• Steve Jones - SSC Editor (4/3/2013)

    If I can't count on better services than I get in-house, I'm not sure there are many advantages to moving.

    For the sake of discussion, I'll play devil's pedantic advocate... "better services" and "many advantages" might be subjective. 🙂

    You could buy hardware, pay licensing costs, additional backup time/storage, and a DBA salary to have in-house services. You might even be able to find a DBA that is 100% dedicated to keeping everything running ideally-optimal. I have no idea how to estimate the true TCO for this setup.
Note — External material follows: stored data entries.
-- ==== Sys2Proof/Machine/Jobs.lean ====
section
/-! DEFINITION. Jobs (12, 13): JOB_OPEN with its checks and admission, JOB_CLOSE and its completion, and the idle-slot
tests of the sites. -/

namespace Sys2Proof.Machine

/-! ### The request (R411, R472) -/

structure JobReq where
  kind : Nat
  profiles : Nat
  versions : Nat
  denom : Nat
  floor : Nat
  segTiles : Nat
  periodUs : Nat
  deadlineUs : Nat
  planClocks : Nat
  planT1 : Nat
  planT2 : Nat
  tileMax : Nat
  jobId : Bytes
  members : Nat
  deriving DecidableEq, Repr

def jobReq (m : Bytes) : JobReq :=
  { kind := leAt m 0 1, profiles := leAt m 1 1, versions := leAt m 2 1, denom := leAt m 4 2, floor := leAt m 8 4, segTiles := leAt m 12 4,
    periodUs := leAt m 16 4, deadlineUs := leAt m 20 4, planClocks := leAt m 24 4, planT1 := leAt m 28 4, planT2 := leAt m 32 4,
    tileMax := leAt m 36 4, jobId := slice m 40 16, members := leAt m 56 2 }

/-- An argument is out of range or a reserved field is not 0 (0x26). -/
def jobMalformed (m : Bytes) : Bool :=
  let q := jobReq m
  let fixedOnly := [q.periodUs, q.deadlineUs, q.planClocks, q.planT1, q.planT2, q.tileMax]
  decide (m.length ≠ 64 ∨ 1 < q.kind ∨ 16 ≤ q.profiles ∨ leAt m 3 1 ≠ 0 ∨ leAt m 6 2 ≠ 0 ∨ leAt m 58 6 ≠ 0 ∨ q.denom < 16 ∨
    4096 < q.denom ∨ 65535 < q.floor ∨ (q.segTiles = 0 ↔ q.floor ≠ 0) ∨ (q.members = 0 ∧ allZero q.jobId = false)) ||
    (q.kind == 0 && fixedOnly.any (· != 0)) ||
    (q.kind == 1 && decide (q.floor = 0 ∨ q.periodUs < 1000 ∨ 1000000 < q.periodUs))

/-- MB3 supports declaration format version 1 (R413). -/
def commonVersion (s : State) (q : JobReq) : Option Nat :=
  if nbit q.versions 0 ∧ max 1 ((policyWord s.fuse 2).toNat / 2 ^ 24 % 256) ≤ 1 then some 1 else none

/-- The member list as staged is the job's: indices 0 to MEMBERS - 1 and no other, each identity once, this package's own among
them, in 2-1,024 (R474). -/
def membersOk (s : State) (q : JobReq) (peers : Tbl (Bytes × Nat)) : Bool :=
  decide (2 ≤ q.members ∧ q.members ≤ 1024) && peers.map (·.1) == List.range q.members &&
    (peers.map (·.2.1)).eraseDups.length == peers.length && peers.any (fun p => p.2.1 == selfId s)

/-- The checks of a multi-package job (R474). -/
def multiCheck (s : State) (b : Nat) (q : JobReq) : Byte :=
  let peers := (s.bp b).peers
  if q.members = 0 then 0
  else if !membersOk s q peers then 0x2A
  else if (s.record b).pair.isNone ∨ padTo 16 (s.berth b).pairJob ≠ q.jobId then 0x2B
  else if !peers.all (fun p => s.crossing.members.contains p.2.1) then 0x2C
  else if (s.press.berths.any (fun x => x.1 != b && (openJob x.2).any (fun j => j.jobId == q.jobId && multi j))) then 0x2D
  else 0

/-- A load of the open fixed-rate jobs and of this one. -/
def withLoad (s : State) (q : JobReq) (f : Job → Nat) (own : Nat) : Nat × Nat :=
  let l := loadSum s f
  if q.periodUs = 0 then l else (l.1 * q.periodUs + own * l.2, l.2 * q.periodUs)

/-- KiB of the fixed-rate jobs' captures held twice, with this one's (A4). -/
def basketSum (s : State) (q : JobReq) : Nat :=
  (s.press.berths.filterMap (fun x => openJob x.2)).foldl (fun n j => if j.fixed then n + 2 * (j.planT1 + j.planT2) else n)
    (2 * (q.planT1 + q.planT2))

/-- Conditions A1 to A4 of R450. -/
def admission (s : State) (q : JobReq) : Byte :=
  let t1 := withLoad s q (·.planT1) q.planT1
  let t2 := withLoad s q (·.planT2) q.planT2
  if q.kind = 0 then 0
  else if !a1Holds s (withLoad s q (·.planClocks) q.planClocks) then 0x24
  else if 524800 * t1.2 < t1.1 * 1024 ∨ 153600 * t2.2 < t2.1 * 1024 then 0x25
  else if q.deadlineUs * 1300 < 1500 * 1300 + q.tileMax then 0x27
  else if 1048576 < basketSum s q then 0x28
  else 0

/-- Declaration rings assigned, of 64 (R414). -/
def ringsHeld (s : State) : Nat := (s.press.berths.filter (fun x => x.2.ringHeld)).length

/-- The first code that a JOB_OPEN meets before anything of it is done. -/
def jobCheck (s : State) (b : Nat) (m : Bytes) : Byte :=
  let q := jobReq m
  if (s.berth b).state ≠ .assigned ∨ (s.berth b).commit.isSome then 0x20
  else if jobMalformed m then 0x26
  else if arraysIn s = 0 then 0x22
  else if (commonVersion s q).isNone then 0x23
  else if multiCheck s b q ≠ 0 then multiCheck s b q
  else admission s q

/-- D_EFF (R414). -/
def effDenom (q : JobReq) : Nat := if q.floor = 0 then q.denom else min q.denom (max 1 (q.segTiles / q.floor))

def newJob (q : JobReq) (version : Nat) (peers : Tbl (Bytes × Nat)) : Job :=
  { isOpen := true, fixed := q.kind == 1, profiles := q.profiles, version := version, dEff := effDenom q, floor := q.floor,
    segTiles := q.segTiles, periodUs := q.periodUs, deadlineUs := q.deadlineUs, planClocks := q.planClocks, planT1 := q.planT1,
    planT2 := q.planT2, tileMax := q.tileMax, jobId := q.jobId, members := if q.members = 0 then [] else peers.map (·.2), gone := [],
    closing := false, answer := false, siteBad := false, unavailable := [] }

/-- The berth's page for a new job: the ring's counts at 0, the W1C bits clear, and what was kept of the last job gone. The
fences and the seal stay (R465). -/
def openPage (x : BerthPress) (j : Job) : BerthPress :=
  { x with job := some j, ringHeld := true, ring := [], accepted := 0, acked := 0, err := 0, flags := 0, lastDecl := 0, lastSeg := 0
           anyDecl := false, head := none, armed := [], reserved := 0, segments := [], points := [], votes := []
           entries := x.entries.map (fun e => { e with orphan := true }) }

/-- DESTROY and GENERATE on FIELD 5 (R414), as the vault runs them: the state after them, and 0, or the code of JOB_OPEN for the one
it refuses: 0x29 for DRBG health, 0x20 for any other reason. -/
def freshSeed (s : State) (b : Nat) : State × Byte :=
  if !(s.record b).opened then (s, 0x20)
  else
    let s1 := changeQuiet (samplerInvalidate s (· == b)) b { s.record b with pressSeed := none }
    if (s.record b).unusable then (s1, 0x20)
    else if !s.vault.drbgOk then (s1, 0x29)
    else (changeQuiet (drew s1 48) b { s1.record b with pressSeed := some (drawBytes s1 48) }, 0)

/-- JOB_OPEN (R410-R415, R472, R474): the checks, the seed, a ring, and the berth is RUNNING, in that order (R414). -/
def jobOpen (s : State) (b : Nat) (m : Bytes) : State :=
  let fail (s : State) (e : Byte) : State := reply s (.vf b) 0x60 (e :: zeros 7)
  match jobCheck s b m with
  | 0 =>
    (match freshSeed s b with
      | (s1, 0) =>
        if 64 ≤ ringsHeld s1 then fail s1 0x21
        else
          let q := jobReq m
          let v := (commonVersion s q).getD 0
          let s2 := modBp s1 b (fun x => openPage x (newJob q v x.peers))
          let s3 := assignLinks (putBerth s2 b { s2.berth b with state := .running }) b
          reply s3 (.vf b) 0x60 ([0, BitVec.ofNat 8 v, 0, 0] ++ toLe 4 (effDenom q))
      | (s1, e) => fail s1 e)
  | e => fail s e

def execJobOpen (vf : Nat) (body : Bytes) (s : State) : Out := whenPilot s (fun s => vfCmd (absorb s) vf 0x60 (jobOpen · vf body))

/-! ### JOB_CLOSE (R416) -/

/-- A tile whose operands and result are complete is on its way to its verdict (R416). -/
def tileGoesOn (t : Tile) : Bool := t.operands.isEmpty && t.result.isEmpty

/-- JOB_CLOSE: the ring accepts nothing more, tiles that are not complete are INCOMPLETE, and open Pair points end. -/
def jobClose (s : State) (b : Nat) (m : Bytes) : State :=
  match openJob (s.bp b) with
  | none => reply s (.vf b) 0x61 [0x20]
  | some j =>
    if m ≠ [] then reply s (.vf b) 0x61 [0x26]
    else if (s.berth b).state ≠ .running ∨ j.closing then reply s (.vf b) 0x61 [0x20]
    else
      let s1 := modPress (modBp s b (fun x => { x with job := some { j with closing := true, answer := true }, ring := [], head := none }))
        (fun p => { p with waiting := p.waiting.filter (· != b) })
      let s2 := ((s1.bp b).armed).foldl (fun s a =>
        (a.tiles.filter (fun t => !tileGoesOn t)).foldl (fun s t => plainVerdict s b a t 2) s) s1
      closePoints s2 b

def execJobClose (vf : Nat) (body : Bytes) (s : State) : Out := whenPilot s (fun s => vfCmd (absorb s) vf 0x61 (jobClose · vf body))

/-- Every verdict is in the ledger and applied: no tile is left, and only records of rejected declarations may still be on
their way. A point that closed before the job has its digest (log entry 185). -/
def closeReady (x : BerthPress) : Bool :=
  (x.job.any (fun j => j.isOpen && j.closing)) && x.armed.isEmpty && (x.outbox ++ x.unread).all (fun r => leAt r 0 1 == 5) &&
    x.points.all (fun p => p.sent.isSome)

/-- JOB_CLOSE_COMPLETE. -/
def execJobCloseComplete (vf : Nat) (s : State) : Out :=
  whenPilot s (fun s0 =>
    let s := absorb s0
    if closeReady (s.bp vf) ∧ (s.berth vf).state = .running then
      let t := closeJob s vf
      if (s.bp vf).job.any (·.answer) then reply t (.vf vf) 0x61 [0] else t
    else s)

/-! ### Idle-slot tests (R486) -/

/-- Region 5 word 6: TEST_PERIOD and TEST_BUDGET. -/
def testPeriod (f : Fuse) : Nat := (policyWord f 6).toNat % 256
def testBudget (f : Fuse) : Nat := max 1 ((policyWord f 6).toNat / 256 % 256)

/-- Sites that get an IDLE_TEST: boarded, serving a berth, with Boarding version 2 or higher. -/
def testable (s : State) (k : Nat) : Bool := (s.site k).step == .boarded && siteServes s k && decide (2 ≤ (s.site k).version)

/-- IDLE_TEST to every such site. -/
def idleTests (s : State) : State :=
  let p := testPeriod s.fuse
  if p = 0 then s
  else
    ((List.range 12).filter (testable s)).foldl (fun s k =>
      let id := s.press.testId + 1
      let due := min 65535 (1000 * p)
      sendSide (modPress s (fun p => { p with tests := tmod [] p.tests k (· ++ [id]), testId := id })) k (.idleTest k id (testBudget s.fuse) due)
        (Config.siteMessage [[0x06], toLe 4 id.toNat, toLe 4 (testBudget s.fuse), toLe 4 due])) s

def execIdleTest (s : State) : Out := whenPilot s idleTests

/-- A site fails its test: its berth's entries that are not DRY, and those created later in the job, fail with the cause
SITE; it is unbound when the job ends, or at once with no job open. -/
def idleTestFailed (s : State) (k : Nat) : State :=
  let s1 := failSite s k 0xFF
  let s2 := s1.setSite k { s1.site k with unwiped := true }
  match s2.berths.find? (fun y => y.2.state != .free && y.2.sites.getLsbD k) with
  | none => s2
  | some (b, _) =>
    if (openJob (s2.bp b)).isSome then holdSet s2 b (fun x => { x with job := x.job.map (fun j => { j with siteBad := true }) })
    else if rinsable (s2.berth b) then unbindFailed s2 b
    else s2

/-- A test of a site is over. -/
def testOver (s : State) (k : Nat) (id : Word) : State :=
  modPress s (fun p => { p with tests :=
    if (tget [] p.tests k).filter (· != id) = [] then tdel p.tests k else tset p.tests k ((tget [] p.tests k).filter (· != id)) })

/-- IDLE_TEST_REPORT: passed, failed, or not run, which is journalled and has no other effect (R566 has no KIND for it: log entry 182);
any other RESULT counts as failed. The report of one test may come after the next test has been sent. -/
def execIdleTestReport (site : Nat) (testId : Word) (result : Byte) (_detail : DWord) (s : State) : Out :=
  whenPilot s (fun s0 =>
    let s := absorb s0
    if !(tget [] s.press.tests site).contains testId then s
    else
      let s1 := testOver s site testId
      if result = 0 then s1
      else if result = 2 then
        let r := Config.notRunRecord site
        recordQuiet s1 r.1 r.2.1 r.2.2
      else idleTestFailed s1 site)

/-- IDLE_TEST_TIMEOUT: no report of the oldest test counts as failed. -/
def execIdleTestTimeout (site : Nat) (s : State) : Out :=
  whenPilot s (fun s0 =>
    let s := absorb s0
    match tget [] s.press.tests site with
    | [] => s
    | id :: _ => idleTestFailed (testOver s site id) site)

end Sys2Proof.Machine
end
    You could make almost all of this someone else's problem for a fraction of that cost. Again, I am not familiar with true costs of cloud services under real-world usage patterns - but let's call it somewhere between 10% and 50%. I understand the initial purchase is depreciated but the DBA salary is probably fixed or rising over years as is the amount of data to backup, etc.

    What is the percentage of downtime from a cloud provider? 1%? 5%? Now it's a matter of expected utility (ok, so that's a game theory term for "bet" or "gamble") Is it worth 10x the cost to reduce the 1% event to 0% (or 2x the cost to reduce 5% to 0%) This also perhaps unrealistically assumes the in-house error percentage is 0% - the question might be: is it worth 10x the cost to reduce the 1% failure of big/impersonal cloud to the 0.5% failure rate of an extra careful person-I-know.

    If the cost of the 1% event exceeds the difference in maintenance cost for the in-house solution, the choice is clear. I imagine the real cost of that 1% downtime is frayed nerves for our stakeholders, but that lost revenue for small-mid size business is less than the cost to guard against.

    I know a DBA isn't supposed to roll dice; however, in many cases there needs to be a balance between acceptable risk and cost to mitigate those risks.